Your assignment ▸ Transcribe all of the data exactly, leaving nothing out.

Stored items
========================

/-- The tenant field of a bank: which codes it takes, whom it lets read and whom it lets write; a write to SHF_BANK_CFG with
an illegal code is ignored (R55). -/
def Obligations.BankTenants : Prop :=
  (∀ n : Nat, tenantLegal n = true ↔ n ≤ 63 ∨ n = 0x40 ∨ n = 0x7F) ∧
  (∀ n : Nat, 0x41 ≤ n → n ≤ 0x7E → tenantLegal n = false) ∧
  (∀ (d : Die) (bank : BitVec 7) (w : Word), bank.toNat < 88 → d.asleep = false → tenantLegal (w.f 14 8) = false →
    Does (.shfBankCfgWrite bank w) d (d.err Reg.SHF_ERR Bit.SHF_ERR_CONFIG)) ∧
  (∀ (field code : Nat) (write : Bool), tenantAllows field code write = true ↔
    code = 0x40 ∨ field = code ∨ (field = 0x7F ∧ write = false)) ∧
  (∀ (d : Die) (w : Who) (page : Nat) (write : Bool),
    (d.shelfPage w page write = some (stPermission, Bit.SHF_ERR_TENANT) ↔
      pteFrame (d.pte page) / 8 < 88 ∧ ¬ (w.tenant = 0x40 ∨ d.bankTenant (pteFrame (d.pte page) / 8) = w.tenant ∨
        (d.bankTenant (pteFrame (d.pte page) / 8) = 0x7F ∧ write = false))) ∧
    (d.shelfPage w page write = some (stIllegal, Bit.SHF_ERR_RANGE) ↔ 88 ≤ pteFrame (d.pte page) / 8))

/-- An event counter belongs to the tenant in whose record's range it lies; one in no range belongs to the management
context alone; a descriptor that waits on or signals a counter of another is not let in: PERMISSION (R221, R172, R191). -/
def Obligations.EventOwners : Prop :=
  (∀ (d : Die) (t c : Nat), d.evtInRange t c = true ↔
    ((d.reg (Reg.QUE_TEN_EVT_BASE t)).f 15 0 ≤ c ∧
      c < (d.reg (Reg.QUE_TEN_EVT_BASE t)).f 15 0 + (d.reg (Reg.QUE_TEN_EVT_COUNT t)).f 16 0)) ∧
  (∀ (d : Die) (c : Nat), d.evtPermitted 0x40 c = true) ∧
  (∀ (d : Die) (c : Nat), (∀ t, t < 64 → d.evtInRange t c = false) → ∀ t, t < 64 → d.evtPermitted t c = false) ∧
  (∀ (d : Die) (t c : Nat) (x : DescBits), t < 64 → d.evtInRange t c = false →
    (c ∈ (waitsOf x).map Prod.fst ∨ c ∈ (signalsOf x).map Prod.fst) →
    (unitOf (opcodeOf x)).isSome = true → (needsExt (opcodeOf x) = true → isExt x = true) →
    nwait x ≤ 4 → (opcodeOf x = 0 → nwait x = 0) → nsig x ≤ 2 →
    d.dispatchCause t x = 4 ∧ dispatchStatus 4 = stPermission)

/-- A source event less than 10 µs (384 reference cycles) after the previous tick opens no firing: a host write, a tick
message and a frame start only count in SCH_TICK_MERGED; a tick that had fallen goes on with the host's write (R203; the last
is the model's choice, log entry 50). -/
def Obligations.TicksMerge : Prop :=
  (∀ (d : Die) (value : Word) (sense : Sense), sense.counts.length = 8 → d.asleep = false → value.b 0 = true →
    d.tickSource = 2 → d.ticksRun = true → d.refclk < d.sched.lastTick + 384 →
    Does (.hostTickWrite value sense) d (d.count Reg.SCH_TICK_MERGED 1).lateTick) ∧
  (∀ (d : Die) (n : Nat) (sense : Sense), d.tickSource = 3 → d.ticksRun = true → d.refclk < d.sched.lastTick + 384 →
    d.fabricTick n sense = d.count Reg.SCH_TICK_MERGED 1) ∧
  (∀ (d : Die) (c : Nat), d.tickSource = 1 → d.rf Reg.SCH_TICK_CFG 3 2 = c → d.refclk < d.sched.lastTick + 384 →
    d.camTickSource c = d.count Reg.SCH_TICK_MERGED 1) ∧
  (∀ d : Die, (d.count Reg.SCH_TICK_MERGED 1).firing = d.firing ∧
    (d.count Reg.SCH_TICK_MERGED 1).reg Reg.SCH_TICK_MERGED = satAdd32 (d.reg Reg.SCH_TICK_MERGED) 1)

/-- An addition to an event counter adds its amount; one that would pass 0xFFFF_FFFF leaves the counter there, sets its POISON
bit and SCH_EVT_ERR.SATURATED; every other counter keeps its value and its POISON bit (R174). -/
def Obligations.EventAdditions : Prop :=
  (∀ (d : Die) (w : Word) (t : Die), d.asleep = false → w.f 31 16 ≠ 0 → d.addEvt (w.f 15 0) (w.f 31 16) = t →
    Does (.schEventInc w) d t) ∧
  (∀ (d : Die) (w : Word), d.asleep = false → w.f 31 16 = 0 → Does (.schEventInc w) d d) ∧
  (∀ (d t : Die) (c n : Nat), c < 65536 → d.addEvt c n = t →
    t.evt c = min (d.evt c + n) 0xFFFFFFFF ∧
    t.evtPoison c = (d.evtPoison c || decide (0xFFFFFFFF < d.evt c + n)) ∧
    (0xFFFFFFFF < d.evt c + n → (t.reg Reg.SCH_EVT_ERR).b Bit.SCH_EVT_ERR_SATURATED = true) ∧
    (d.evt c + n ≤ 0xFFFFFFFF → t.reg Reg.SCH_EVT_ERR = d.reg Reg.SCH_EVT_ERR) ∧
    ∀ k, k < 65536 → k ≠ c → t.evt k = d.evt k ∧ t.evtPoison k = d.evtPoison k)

========================

Reply to the task ▸
/-- The tenant field of a bank: which codes it takes, whom it lets read and whom it lets write; a write to SHF_BANK_CFG with
an illegal code is ignored (R55). -/
def Obligations.BankTenants : Prop :=
  (∀ n : Nat, tenantLegal n = true ↔ n ≤ 63 ∨ n = 0x40 ∨ n = 0x7F) ∧
  (∀ n : Nat, 0x41 ≤ n → n ≤ 0x7E → tenantLegal n = false) ∧
  (∀ (d : Die) (bank : BitVec 7) (w : Word), bank.toNat < 88 → d.asleep = false → tenantLegal (w.f 14 8) = false →
    Does (.shfBankCfgWrite bank w) d (d.err Reg.SHF_ERR Bit.SHF_ERR_CONFIG)) ∧
  (∀ (field code : Nat) (write : Bool), tenantAllows field code write = true ↔
    code = 0x40 ∨ field = code ∨ (field = 0x7F ∧ write = false)) ∧
  (∀ (d : Die) (w : Who) (page : Nat) (write : Bool),
    (d.shelfPage w page write = some (stPermission, Bit.SHF_ERR_TENANT) ↔
      pteFrame (d.pte page) / 8 < 88 ∧ ¬ (w.tenant = 0x40 ∨ d.bankTenant (pteFrame (d.pte page) / 8) = w.tenant ∨
        (d.bankTenant (pteFrame (d.pte page) / 8) = 0x7F ∧ write = false))) ∧
    (d.shelfPage w page write = some (stIllegal, Bit.SHF_ERR_RANGE) ↔ 88 ≤ pteFrame (d.pte page) / 8))

/-- An event counter belongs to the tenant in whose record's range it lies; one in no range belongs to the management
context alone; a descriptor that waits on or signals a counter of another is not let in: PERMISSION (R221, R172, R191). -/
def Obligations.EventOwners : Prop :=
  (∀ (d : Die) (t c : Nat), d.evtInRange t c = true ↔
    ((d.reg (Reg.QUE_TEN_EVT_BASE t)).f 15 0 ≤ c ∧
      c < (d.reg (Reg.QUE_TEN_EVT_BASE t)).f 15 0 + (d.reg (Reg.QUE_TEN_EVT_COUNT t)).f 16 0)) ∧
  (∀ (d : Die) (c : Nat), d.evtPermitted 0x40 c = true) ∧
  (∀ (d : Die) (c : Nat), (∀ t, t < 64 → d.evtInRange t c = false) → ∀ t, t < 64 → d.evtPermitted t c = false) ∧
  (∀ (d : Die) (t c : Nat) (x : DescBits), t < 64 → d.evtInRange t c = false →
    (c ∈ (waitsOf x).map Prod.fst ∨ c ∈ (signalsOf x).map Prod.fst) →
    (unitOf (opcodeOf x)).isSome = true → (needsExt (opcodeOf x) = true → isExt x = true) →
    nwait x ≤ 4 → (opcodeOf x = 0 → nwait x = 0) → nsig x ≤ 2 →
    d.dispatchCause t x = 4 ∧ dispatchStatus 4 = stPermission)

/-- A source event less than 10 µs (384 reference cycles) after the previous tick opens no firing: a host write, a tick
message and a frame start only count in SCH_TICK_MERGED; a tick that had fallen goes on with the host's write (R203; the last
is the model's choice, log entry 50). -/
def Obligations.TicksMerge : Prop :=
  (∀ (d : Die) (value : Word) (sense : Sense), sense.counts.length = 8 → d.asleep = false → value.b 0 = true →
    d.tickSource = 2 → d.ticksRun = true → d.refclk < d.sched.lastTick + 384 →
    Does (.hostTickWrite value sense) d (d.count Reg.SCH_TICK_MERGED 1).lateTick) ∧
  (∀ (d : Die) (n : Nat) (sense : Sense), d.tickSource = 3 → d.ticksRun = true → d.refclk < d.sched.lastTick + 384 →
    d.fabricTick n sense = d.count Reg.SCH_TICK_MERGED 1) ∧
  (∀ (d : Die) (c : Nat), d.tickSource = 1 → d.rf Reg.SCH_TICK_CFG 3 2 = c → d.refclk < d.sched.lastTick + 384 →
    d.camTickSource c = d.count Reg.SCH_TICK_MERGED 1) ∧
  (∀ d : Die, (d.count Reg.SCH_TICK_MERGED 1).firing = d.firing ∧
    (d.count Reg.SCH_TICK_MERGED 1).reg Reg.SCH_TICK_MERGED = satAdd32 (d.reg Reg.SCH_TICK_MERGED) 1)

/-- An addition to an event counter adds its amount; one that would pass 0xFFFF_FFFF leaves the counter there, sets its POISON
bit and SCH_EVT_ERR.SATURATED; every other counter keeps its value and its POISON bit (R174). -/
def Obligations.EventAdditions : Prop :=
  (∀ (d : Die) (w : Word) (t : Die), d.asleep = false → w.f 31 16 ≠ 0 → d.addEvt (w.f 15 0) (w.f 31 16) = t →
    Does (.schEventInc w) d t) ∧
  (∀ (d : Die) (w : Word), d.asleep = false → w.f 31 16 = 0 → Does (.schEventInc w) d d) ∧
  (∀ (d t : Die) (c n : Nat), c < 65536 → d.addEvt c n = t →
    t.evt c = min (d.evt c + n) 0xFFFFFFFF ∧
    t.evtPoison c = (d.evtPoison c || decide (0xFFFFFFFF < d.evt c + n)) ∧
    (0xFFFFFFFF < d.evt c + n → (t.reg Reg.SCH_EVT_ERR).b Bit.SCH_EVT_ERR_SATURATED = true) ∧
    (d.evt c + n ≤ 0xFFFFFFFF → t.reg Reg.SCH_EVT_ERR = d.reg Reg.SCH_EVT_ERR) ∧
    ∀ k, k < 65536 → k ≠ c → t.evt k = d.evt k ∧ t.evtPoison k = d.evtPoison k)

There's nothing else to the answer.